-- WHAT TO DO --
Extract from the entries below, exactly as given, only the lines from the line containing "(driveLatch v s).edgePrev = s.edgePrev := rfl" to the line containing "(field : State → α)", both lines included.

Collected data:
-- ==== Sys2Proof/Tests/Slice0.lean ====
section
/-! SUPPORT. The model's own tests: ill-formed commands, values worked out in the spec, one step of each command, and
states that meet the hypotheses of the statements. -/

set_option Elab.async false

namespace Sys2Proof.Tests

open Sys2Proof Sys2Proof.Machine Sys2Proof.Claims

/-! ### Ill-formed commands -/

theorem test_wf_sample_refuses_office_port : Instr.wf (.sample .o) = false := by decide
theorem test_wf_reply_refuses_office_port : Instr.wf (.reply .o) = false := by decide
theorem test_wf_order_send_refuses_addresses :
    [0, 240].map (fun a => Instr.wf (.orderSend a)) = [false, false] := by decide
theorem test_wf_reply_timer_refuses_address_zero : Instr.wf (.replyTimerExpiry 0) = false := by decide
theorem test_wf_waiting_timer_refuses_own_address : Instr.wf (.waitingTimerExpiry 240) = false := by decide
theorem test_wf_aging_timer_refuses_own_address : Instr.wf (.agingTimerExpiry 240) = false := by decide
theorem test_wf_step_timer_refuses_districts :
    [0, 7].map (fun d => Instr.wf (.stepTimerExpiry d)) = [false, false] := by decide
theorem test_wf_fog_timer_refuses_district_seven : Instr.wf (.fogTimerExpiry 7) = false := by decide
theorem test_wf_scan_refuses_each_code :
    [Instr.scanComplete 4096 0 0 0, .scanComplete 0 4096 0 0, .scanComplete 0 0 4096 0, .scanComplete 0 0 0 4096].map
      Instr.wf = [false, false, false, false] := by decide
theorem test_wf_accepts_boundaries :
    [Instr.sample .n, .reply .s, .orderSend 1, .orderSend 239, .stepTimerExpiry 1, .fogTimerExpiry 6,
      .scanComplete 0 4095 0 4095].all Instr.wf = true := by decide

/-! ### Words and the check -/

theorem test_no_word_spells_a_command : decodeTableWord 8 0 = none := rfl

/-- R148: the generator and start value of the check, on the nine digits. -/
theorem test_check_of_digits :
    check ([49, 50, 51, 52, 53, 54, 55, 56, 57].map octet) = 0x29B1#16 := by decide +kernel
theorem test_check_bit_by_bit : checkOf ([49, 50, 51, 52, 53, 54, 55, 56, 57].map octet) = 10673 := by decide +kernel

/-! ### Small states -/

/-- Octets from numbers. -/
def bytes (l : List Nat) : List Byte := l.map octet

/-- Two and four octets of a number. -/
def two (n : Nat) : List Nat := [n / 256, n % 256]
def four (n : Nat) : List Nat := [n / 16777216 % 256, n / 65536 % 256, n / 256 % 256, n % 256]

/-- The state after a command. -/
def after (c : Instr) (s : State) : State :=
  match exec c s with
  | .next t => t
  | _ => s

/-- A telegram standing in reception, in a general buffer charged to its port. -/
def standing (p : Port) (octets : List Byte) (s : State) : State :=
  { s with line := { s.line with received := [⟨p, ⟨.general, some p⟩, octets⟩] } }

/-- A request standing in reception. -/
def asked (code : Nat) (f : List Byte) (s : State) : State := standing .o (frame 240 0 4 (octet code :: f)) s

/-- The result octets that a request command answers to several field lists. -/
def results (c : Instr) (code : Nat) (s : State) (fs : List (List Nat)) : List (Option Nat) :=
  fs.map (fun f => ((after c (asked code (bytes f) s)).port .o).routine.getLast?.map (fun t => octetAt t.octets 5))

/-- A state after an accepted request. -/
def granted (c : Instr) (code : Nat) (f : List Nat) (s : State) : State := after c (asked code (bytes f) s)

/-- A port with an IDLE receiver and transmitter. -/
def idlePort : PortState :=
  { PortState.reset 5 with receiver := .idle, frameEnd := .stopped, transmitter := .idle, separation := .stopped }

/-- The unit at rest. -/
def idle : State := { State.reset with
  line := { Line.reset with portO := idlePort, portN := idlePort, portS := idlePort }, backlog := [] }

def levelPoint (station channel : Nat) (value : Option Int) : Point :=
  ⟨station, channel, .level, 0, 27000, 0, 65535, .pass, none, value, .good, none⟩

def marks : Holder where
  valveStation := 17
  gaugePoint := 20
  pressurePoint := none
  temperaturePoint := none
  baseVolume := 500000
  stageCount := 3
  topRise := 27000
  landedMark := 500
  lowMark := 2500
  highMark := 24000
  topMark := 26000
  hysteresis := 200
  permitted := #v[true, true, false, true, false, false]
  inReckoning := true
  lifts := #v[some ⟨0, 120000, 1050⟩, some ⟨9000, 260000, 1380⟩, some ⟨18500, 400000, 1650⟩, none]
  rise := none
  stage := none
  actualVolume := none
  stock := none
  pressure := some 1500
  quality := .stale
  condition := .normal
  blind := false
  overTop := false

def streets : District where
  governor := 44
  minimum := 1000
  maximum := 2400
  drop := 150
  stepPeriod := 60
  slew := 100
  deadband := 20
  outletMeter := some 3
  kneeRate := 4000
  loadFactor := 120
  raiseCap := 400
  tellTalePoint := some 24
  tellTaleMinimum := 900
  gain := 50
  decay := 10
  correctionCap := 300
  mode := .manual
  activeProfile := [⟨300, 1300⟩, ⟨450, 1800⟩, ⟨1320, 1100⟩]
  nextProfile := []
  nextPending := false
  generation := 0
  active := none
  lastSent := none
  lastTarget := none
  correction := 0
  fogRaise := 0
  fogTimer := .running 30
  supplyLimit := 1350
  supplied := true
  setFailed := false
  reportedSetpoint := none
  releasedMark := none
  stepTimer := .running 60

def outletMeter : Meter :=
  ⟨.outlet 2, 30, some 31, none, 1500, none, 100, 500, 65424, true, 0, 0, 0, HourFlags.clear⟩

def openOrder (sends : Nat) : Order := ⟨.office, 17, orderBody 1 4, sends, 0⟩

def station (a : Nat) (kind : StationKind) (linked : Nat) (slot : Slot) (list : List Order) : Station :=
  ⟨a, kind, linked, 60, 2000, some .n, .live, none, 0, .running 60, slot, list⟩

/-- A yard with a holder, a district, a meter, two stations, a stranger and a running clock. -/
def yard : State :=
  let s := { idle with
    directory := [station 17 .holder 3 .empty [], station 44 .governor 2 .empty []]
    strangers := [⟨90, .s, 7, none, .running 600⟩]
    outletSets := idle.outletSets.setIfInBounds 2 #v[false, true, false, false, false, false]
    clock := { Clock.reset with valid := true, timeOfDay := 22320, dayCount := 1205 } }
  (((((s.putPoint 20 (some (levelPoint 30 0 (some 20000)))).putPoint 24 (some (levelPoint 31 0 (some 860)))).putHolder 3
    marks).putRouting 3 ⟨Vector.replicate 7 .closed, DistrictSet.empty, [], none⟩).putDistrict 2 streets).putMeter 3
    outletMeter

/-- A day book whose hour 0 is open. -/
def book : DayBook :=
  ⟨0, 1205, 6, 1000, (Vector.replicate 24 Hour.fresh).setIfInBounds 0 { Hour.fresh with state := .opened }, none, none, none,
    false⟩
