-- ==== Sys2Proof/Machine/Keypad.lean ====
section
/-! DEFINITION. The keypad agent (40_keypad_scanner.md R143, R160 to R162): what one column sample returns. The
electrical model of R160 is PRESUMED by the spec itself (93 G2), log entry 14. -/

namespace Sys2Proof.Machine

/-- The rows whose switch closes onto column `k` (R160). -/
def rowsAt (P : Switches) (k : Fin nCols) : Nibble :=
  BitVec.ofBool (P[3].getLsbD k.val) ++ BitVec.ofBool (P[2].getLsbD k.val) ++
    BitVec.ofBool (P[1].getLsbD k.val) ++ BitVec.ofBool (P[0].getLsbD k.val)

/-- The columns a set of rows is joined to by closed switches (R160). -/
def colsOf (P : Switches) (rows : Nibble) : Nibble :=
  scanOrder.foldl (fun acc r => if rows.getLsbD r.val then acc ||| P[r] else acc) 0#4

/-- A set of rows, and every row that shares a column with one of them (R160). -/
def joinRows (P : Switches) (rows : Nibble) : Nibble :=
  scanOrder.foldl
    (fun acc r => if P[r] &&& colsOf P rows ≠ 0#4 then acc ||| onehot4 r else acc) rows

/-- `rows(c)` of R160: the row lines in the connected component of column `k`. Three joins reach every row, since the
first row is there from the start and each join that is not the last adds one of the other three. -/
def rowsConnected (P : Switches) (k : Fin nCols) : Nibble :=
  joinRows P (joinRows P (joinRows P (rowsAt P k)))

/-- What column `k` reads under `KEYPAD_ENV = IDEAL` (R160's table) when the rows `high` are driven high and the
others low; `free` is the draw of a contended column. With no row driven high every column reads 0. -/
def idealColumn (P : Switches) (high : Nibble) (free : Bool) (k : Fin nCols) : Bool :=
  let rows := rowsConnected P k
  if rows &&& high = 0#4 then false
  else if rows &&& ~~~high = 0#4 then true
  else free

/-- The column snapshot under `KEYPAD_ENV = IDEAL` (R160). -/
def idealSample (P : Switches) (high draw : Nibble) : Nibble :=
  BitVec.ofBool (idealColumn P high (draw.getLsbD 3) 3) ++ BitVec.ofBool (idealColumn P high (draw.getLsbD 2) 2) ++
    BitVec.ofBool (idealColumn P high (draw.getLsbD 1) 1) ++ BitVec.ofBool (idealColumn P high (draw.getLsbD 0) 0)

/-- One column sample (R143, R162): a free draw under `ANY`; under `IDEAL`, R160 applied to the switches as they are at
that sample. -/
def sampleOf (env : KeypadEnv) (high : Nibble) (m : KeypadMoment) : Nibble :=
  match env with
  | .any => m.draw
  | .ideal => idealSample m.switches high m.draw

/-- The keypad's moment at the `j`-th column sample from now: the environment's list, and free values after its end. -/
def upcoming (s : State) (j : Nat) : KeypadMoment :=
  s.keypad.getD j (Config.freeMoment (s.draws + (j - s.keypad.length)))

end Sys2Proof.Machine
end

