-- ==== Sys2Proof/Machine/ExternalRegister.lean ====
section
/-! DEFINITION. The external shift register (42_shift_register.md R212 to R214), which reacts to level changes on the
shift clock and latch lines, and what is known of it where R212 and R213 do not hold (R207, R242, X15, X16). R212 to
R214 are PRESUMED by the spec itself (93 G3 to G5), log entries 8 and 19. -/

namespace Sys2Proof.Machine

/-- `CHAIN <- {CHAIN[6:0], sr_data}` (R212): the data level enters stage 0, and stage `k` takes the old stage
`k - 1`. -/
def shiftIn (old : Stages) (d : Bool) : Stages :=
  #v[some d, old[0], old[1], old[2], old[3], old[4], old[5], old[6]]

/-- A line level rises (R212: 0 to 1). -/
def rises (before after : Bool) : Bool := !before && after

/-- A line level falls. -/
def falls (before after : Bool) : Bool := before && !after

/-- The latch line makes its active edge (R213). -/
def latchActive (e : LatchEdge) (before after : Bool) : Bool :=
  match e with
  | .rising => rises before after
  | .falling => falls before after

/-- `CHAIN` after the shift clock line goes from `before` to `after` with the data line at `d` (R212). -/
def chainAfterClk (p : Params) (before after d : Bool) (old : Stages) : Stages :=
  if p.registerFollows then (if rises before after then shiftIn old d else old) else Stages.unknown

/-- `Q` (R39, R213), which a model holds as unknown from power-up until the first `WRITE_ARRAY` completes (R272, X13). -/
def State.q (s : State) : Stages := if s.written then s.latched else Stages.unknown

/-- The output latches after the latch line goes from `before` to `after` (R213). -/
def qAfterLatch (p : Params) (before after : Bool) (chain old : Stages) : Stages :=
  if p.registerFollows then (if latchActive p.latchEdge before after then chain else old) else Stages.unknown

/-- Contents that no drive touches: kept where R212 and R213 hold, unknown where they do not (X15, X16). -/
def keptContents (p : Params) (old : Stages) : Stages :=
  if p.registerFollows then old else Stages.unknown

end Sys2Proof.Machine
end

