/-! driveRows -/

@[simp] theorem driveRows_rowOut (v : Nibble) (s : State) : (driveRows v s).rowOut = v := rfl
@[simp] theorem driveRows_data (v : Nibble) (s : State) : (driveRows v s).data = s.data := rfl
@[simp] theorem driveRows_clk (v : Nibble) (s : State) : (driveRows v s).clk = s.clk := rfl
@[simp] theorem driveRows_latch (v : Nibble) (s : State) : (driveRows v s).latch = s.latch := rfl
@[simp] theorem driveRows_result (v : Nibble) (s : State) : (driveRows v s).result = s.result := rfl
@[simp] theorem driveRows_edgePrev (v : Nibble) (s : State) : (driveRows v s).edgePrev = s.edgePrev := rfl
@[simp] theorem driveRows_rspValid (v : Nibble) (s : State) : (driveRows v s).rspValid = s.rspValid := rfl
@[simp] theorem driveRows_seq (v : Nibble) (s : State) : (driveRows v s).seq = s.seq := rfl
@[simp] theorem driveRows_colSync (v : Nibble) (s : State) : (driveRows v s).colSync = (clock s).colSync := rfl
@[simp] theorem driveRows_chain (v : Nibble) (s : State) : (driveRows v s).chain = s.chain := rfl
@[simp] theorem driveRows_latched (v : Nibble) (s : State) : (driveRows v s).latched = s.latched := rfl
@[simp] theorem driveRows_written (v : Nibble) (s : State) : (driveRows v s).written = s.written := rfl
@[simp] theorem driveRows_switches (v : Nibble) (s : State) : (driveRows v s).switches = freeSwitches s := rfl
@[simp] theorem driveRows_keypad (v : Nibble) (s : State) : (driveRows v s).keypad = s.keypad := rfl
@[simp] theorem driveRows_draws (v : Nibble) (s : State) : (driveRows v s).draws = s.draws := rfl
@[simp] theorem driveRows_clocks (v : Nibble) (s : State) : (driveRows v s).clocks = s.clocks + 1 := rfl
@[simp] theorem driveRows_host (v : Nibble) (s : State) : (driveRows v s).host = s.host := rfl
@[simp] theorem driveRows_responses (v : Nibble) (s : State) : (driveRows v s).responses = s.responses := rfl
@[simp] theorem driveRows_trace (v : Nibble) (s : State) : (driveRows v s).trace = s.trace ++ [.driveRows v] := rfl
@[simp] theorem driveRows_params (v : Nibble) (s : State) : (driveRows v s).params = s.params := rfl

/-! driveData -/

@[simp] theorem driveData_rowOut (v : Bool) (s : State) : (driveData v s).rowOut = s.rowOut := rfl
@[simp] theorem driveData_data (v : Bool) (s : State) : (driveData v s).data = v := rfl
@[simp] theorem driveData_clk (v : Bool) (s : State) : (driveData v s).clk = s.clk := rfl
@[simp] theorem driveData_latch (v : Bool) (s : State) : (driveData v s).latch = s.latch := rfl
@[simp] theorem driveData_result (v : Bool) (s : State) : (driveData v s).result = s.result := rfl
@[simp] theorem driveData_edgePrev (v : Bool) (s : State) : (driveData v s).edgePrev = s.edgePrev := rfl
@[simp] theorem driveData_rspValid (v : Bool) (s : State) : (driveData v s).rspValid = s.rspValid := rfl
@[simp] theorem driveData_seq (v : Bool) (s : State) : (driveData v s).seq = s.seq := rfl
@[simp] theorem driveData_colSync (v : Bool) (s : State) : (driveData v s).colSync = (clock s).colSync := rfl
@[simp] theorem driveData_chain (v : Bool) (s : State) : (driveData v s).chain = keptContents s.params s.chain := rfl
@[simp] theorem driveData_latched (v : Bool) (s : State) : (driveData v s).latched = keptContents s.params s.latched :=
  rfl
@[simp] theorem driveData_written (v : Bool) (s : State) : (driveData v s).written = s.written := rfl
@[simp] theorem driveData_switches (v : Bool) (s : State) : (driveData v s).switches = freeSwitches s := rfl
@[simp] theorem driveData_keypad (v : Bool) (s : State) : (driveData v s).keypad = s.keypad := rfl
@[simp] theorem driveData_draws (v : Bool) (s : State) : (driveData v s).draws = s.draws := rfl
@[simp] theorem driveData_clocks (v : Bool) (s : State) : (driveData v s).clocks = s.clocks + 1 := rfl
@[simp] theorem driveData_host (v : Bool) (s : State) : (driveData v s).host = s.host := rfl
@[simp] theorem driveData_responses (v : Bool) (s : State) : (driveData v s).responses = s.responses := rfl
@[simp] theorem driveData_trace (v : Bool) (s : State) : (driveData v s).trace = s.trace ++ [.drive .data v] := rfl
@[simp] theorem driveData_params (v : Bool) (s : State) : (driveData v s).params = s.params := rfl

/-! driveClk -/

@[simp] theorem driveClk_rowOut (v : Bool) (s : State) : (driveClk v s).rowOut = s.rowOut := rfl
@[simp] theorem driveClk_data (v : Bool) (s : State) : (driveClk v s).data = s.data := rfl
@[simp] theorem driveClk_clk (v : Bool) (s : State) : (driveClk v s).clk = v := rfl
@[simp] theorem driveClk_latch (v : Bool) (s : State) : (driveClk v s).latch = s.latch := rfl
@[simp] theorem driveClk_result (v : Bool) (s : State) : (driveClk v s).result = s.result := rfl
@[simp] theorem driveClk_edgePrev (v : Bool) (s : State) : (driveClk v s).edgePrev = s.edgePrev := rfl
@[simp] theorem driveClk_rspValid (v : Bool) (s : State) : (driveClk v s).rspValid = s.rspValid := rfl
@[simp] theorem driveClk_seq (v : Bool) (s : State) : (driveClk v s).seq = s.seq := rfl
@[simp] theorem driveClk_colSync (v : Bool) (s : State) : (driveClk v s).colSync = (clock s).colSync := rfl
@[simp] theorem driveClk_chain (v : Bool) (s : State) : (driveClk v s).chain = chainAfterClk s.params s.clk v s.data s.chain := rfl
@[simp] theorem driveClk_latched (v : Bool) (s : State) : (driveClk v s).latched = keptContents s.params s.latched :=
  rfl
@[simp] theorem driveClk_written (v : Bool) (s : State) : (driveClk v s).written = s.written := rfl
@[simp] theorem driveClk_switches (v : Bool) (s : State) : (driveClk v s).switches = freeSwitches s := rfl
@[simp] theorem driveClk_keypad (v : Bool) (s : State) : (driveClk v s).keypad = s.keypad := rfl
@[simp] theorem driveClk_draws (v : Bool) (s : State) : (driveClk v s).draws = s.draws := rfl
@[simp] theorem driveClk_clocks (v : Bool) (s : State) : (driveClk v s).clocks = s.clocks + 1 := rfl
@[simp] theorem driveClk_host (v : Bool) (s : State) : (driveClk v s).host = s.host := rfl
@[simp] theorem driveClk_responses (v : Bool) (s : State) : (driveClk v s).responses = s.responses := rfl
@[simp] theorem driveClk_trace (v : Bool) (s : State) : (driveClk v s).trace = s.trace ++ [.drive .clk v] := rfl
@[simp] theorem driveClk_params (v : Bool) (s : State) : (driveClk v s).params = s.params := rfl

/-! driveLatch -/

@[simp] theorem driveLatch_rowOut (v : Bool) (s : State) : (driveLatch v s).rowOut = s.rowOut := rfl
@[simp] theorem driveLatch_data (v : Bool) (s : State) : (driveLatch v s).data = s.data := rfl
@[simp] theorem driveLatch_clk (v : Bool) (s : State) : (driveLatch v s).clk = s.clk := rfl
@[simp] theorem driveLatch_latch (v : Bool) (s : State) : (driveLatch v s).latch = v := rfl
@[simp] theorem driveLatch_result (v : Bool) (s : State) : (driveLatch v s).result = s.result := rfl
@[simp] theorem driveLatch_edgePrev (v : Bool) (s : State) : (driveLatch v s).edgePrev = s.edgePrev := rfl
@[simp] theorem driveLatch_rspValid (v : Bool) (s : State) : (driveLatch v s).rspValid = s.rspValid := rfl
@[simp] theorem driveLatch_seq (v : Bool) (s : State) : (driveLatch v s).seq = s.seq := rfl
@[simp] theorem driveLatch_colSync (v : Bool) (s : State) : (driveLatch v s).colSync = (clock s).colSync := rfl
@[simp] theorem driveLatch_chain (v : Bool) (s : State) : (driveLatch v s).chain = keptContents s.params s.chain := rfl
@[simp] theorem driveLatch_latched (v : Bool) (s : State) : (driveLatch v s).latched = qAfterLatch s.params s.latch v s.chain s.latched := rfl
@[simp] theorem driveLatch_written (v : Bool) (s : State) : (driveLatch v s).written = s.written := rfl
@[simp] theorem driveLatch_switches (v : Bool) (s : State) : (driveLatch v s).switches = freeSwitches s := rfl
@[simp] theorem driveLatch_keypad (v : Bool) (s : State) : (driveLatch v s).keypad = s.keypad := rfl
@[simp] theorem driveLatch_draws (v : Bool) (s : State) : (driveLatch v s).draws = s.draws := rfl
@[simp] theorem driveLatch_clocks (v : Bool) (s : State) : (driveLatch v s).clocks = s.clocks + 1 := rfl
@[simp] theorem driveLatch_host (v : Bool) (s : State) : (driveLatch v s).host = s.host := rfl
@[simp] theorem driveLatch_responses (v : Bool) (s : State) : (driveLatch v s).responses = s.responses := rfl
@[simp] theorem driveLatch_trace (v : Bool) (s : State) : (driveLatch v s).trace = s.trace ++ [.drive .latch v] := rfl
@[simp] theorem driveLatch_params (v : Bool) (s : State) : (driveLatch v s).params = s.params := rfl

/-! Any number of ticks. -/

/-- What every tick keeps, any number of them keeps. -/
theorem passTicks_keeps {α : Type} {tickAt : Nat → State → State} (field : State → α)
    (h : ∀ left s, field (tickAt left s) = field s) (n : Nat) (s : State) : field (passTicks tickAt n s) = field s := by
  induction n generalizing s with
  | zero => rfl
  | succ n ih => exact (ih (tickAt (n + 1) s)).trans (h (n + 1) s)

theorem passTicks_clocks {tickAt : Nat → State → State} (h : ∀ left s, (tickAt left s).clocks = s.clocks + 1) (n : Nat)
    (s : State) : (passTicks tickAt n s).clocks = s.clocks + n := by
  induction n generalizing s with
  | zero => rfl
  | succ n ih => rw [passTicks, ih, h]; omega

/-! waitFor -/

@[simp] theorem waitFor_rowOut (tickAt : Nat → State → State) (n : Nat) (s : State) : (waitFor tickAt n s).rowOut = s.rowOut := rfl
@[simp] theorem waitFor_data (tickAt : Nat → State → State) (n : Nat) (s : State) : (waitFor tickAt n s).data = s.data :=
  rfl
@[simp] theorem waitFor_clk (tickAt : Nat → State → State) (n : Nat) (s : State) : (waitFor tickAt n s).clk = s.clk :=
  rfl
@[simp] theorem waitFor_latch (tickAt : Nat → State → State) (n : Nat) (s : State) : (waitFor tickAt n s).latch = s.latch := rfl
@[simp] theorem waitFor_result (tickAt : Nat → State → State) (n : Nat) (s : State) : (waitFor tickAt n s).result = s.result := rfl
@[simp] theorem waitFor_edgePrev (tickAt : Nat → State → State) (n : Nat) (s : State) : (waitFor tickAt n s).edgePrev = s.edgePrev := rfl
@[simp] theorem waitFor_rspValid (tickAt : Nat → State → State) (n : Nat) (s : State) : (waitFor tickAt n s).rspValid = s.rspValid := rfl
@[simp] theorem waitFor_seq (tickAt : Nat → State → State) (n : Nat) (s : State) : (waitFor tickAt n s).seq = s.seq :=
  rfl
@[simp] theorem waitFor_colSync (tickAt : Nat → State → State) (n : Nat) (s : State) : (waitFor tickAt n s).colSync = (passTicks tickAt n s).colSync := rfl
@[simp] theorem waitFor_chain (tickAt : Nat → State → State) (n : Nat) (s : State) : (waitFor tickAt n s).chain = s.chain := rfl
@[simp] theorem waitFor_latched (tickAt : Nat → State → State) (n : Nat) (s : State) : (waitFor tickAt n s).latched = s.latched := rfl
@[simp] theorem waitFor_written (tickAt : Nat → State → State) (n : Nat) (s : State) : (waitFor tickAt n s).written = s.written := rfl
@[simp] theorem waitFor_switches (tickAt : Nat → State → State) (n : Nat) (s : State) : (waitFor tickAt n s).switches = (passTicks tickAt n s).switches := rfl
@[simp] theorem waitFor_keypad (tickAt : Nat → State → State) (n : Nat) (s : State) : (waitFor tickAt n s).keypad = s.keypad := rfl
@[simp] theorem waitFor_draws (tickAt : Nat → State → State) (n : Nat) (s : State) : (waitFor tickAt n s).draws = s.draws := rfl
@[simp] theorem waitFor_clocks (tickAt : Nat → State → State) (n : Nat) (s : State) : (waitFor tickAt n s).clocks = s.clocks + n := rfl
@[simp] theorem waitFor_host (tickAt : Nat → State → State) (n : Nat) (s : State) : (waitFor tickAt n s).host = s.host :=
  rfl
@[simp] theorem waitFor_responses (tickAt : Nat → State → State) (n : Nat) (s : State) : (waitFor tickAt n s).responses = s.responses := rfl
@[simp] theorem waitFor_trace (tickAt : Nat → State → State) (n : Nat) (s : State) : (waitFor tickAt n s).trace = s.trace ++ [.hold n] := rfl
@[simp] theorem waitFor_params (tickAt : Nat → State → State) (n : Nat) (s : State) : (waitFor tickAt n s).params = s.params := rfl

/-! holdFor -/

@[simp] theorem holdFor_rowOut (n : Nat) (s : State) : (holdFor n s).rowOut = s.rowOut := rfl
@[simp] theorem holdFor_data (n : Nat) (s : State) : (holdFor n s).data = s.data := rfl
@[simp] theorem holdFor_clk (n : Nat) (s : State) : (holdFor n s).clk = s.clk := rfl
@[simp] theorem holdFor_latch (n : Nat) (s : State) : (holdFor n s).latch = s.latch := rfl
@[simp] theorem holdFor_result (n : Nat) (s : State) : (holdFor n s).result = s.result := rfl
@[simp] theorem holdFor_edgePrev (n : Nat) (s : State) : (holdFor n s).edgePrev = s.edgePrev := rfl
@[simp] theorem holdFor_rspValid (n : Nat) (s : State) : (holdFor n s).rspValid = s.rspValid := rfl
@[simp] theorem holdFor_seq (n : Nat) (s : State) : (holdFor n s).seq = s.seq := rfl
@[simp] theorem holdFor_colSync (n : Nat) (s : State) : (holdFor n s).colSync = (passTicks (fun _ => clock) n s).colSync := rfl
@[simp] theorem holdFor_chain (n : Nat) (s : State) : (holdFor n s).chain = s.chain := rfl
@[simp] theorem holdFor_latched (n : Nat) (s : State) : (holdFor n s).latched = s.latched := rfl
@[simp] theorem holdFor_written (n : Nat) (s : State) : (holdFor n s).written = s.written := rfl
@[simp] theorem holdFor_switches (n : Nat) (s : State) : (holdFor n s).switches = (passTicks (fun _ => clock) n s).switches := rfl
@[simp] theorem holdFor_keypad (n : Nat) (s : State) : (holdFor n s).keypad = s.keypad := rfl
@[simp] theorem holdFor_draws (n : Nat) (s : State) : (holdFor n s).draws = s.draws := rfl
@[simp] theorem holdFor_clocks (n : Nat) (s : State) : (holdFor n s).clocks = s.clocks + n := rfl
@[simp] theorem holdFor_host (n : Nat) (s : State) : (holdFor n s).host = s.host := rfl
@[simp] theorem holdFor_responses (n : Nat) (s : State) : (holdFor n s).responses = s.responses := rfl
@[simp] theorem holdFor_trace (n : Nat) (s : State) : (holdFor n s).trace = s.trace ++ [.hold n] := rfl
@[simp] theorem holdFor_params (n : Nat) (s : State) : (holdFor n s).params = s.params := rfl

-- YOUR SOLUTION --
@[simp] theorem driveLatch_edgePrev (v : Bool) (s : State) : (driveLatch v s).edgePrev = s.edgePrev := rfl
@[simp] theorem driveLatch_rspValid (v : Bool) (s : State) : (driveLatch v s).rspValid = s.rspValid := rfl
@[simp] theorem driveLatch_seq (v : Bool) (s : State) : (driveLatch v s).seq = s.seq := rfl
@[simp] theorem driveLatch_colSync (v : Bool) (s : State) : (driveLatch v s).colSync = (clock s).colSync := rfl
@[simp] theorem driveLatch_chain (v : Bool) (s : State) : (driveLatch v s).chain = keptContents s.params s.chain := rfl
@[simp] theorem driveLatch_latched (v : Bool) (s : State) : (driveLatch v s).latched = qAfterLatch s.params s.latch v s.chain s.latched := rfl
@[simp] theorem driveLatch_written (v : Bool) (s : State) : (driveLatch v s).written = s.written := rfl
@[simp] theorem driveLatch_switches (v : Bool) (s : State) : (driveLatch v s).switches = freeSwitches s := rfl
@[simp] theorem driveLatch_keypad (v : Bool) (s : State) : (driveLatch v s).keypad = s.keypad := rfl
@[simp] theorem driveLatch_draws (v : Bool) (s : State) : (driveLatch v s).draws = s.draws := rfl
@[simp] theorem driveLatch_clocks (v : Bool) (s : State) : (driveLatch v s).clocks = s.clocks + 1 := rfl
@[simp] theorem driveLatch_host (v : Bool) (s : State) : (driveLatch v s).host = s.host := rfl
@[simp] theorem driveLatch_responses (v : Bool) (s : State) : (driveLatch v s).responses = s.responses := rfl
@[simp] theorem driveLatch_trace (v : Bool) (s : State) : (driveLatch v s).trace = s.trace ++ [.drive .latch v] := rfl
@[simp] theorem driveLatch_params (v : Bool) (s : State) : (driveLatch v s).params = s.params := rfl

/-! Any number of ticks. -/

/-- What every tick keeps, any number of them keeps. -/
theorem passTicks_keeps {α : Type} {tickAt : Nat → State → State} (field : State → α)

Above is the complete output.